Flash-forward a few hours and I’m out at a frat party. My buddy has been getting with this one chick all night, and he asks me to occupy her friend so he can seal the deal. Like any good friend would, I oblige.
I end up taking this girl back to my room and she starts giving me head. She is a pro, I lie down and close my eyes, while she does some serious work. Out of nowhere, I feel a terrible pain in my stomach and realize I am about to yack. I tried pushing her out of the way, but no avail. I look up at her, and she is covered in a mix of about 12 Rolling Rocks and a dish of chicken giambotta that has been brewing in my stomach for the past six hours.

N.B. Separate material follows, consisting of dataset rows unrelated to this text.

/-- A write to a word that a block holds: a higher word is held, the lowest brings the whole value. -/
def Blk.wordWrite (s : Blk) (p : Option Path) (a : Nat) (w : Word) (i : WordInfo) : Blk :=
  if 1 < i.words then
    if i.word ≠ 0 then s.holdWord p a w
    else s.writeValue p i (w :: (List.range (i.words - 1)).map fun j => s.heldWord p (i.first + j + 1))
  else
    match s.special p a w with
    | some t => t
    | none => s.plainWrite p a w i

/-- A word written here as the partner writes it, or alone (R297). -/
def pairedHere (a : Nat) (w : Word) (s : Blk) : Blk :=
  match wordInfo a with
  | none => s
  | some i => if a = TWN_PW_DATA then s else s.wordWrite none a w i

def execPairedWrite (w : Word) (s : State) : Res := s.on fun b => (pairedWrite pairedHere w b).settle

/-- A write of one word by a path. -/
def Blk.writeWord (s : Blk) (p : Path) (a : Nat) (w : Word) : Blk :=
  if !inBlock a then s.noBlock a
  else if a = SYS_RESET then sysReset w (s.traceWrite (some p) a w)
  else if a = SEC_LC_CTRL then lifecycle w (s.fb SEC_LC_STATUS_VFUSE_OK) (s.traceWrite (some p) a w)
  else if !s.opens a true then s
  else
    match wordInfo a with
    | none => s
    | some i =>
      let s := s.traceWrite (some p) a w
      let s := if a = TWN_PW_DATA then pairedWrite pairedHere w s else s.wordWrite (some p) a w i
      if s.alive then s.settle else s

/-- REGISTER_WRITE: one word written by a path. -/
def execRegisterWrite (p : Path) (a : BitVec 24) (w : Word) (s : State) : Res := s.always fun b => b.writeWord p a.toNat w

/-! ### The SPI target (R473 to R477) -/

/-- The status byte. -/
def Blk.statusByte (s : Blk) : Byte :=
  BitVec.ofNat 8 (b2n s.holding * 128 + b2n (s.f SKN_STATUS_STEP == 8) * 64 + b2n s.acc.frameErr * 32 + b2n s.irq * 16)

/-- Whether the target answers frames: once RESET_N is released. -/
def Blk.spiOn (s : Blk) : Bool := s.sys.phase == .up || s.sys.phase == .change

def Blk.miso (s : Blk) (bs : List Byte) : Blk := { s with acc := { s.acc with spiOut := bs } }

/-- Words written from an address on, in order. -/
def Blk.writeWords (s : Blk) (p : Path) (a : Nat) : List Word → Blk
  | [] => s
  | w :: r => Blk.writeWords (s.writeWord p (a % 2 ^ 24) w) p (a + 1) r

/-- `n` words read from an address on, in order. -/
def Blk.readWords (s : Blk) (p : Path) (a : Nat) : Nat → Blk × List Word
  | 0 => (s, [])
  | n + 1 =>
    let r := s.readWord p (a % 2 ^ 24)
    let q := Blk.readWords r.1 p (a + 1) n
    (q.1, r.2 :: q.2)

def wordsBE (ws : List Word) : List Byte := ws.flatMap fun w => toBE w.toNat 3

Feeling defeated, I throw all my puke-covered sheets on the ground, roll over and pass the f*ck out, without saying a word to this chick. I assume she’s mad, but I could care less at this point.
I wake up the next morning expecting to find my sheets on the ground and to some angry texts from this chick. To my surprise all my sheets are draped over chairs. Whatever, maybe I did that in the middle of the night and just forgot. Then I find a note from this girl saying she had a lot of fun hanging out with me, and that she washed my sheets after I fell asleep. WHAT AN ANGEL! She took care of the two things I hate most in this world, vomit and laundry.
It honestly slipped my mind that Rolling Rock was even a beer. Who the f*ck walks into a distributor and thinks, "Oh yeah, it's a Rolling Rock night, tongiht!!"?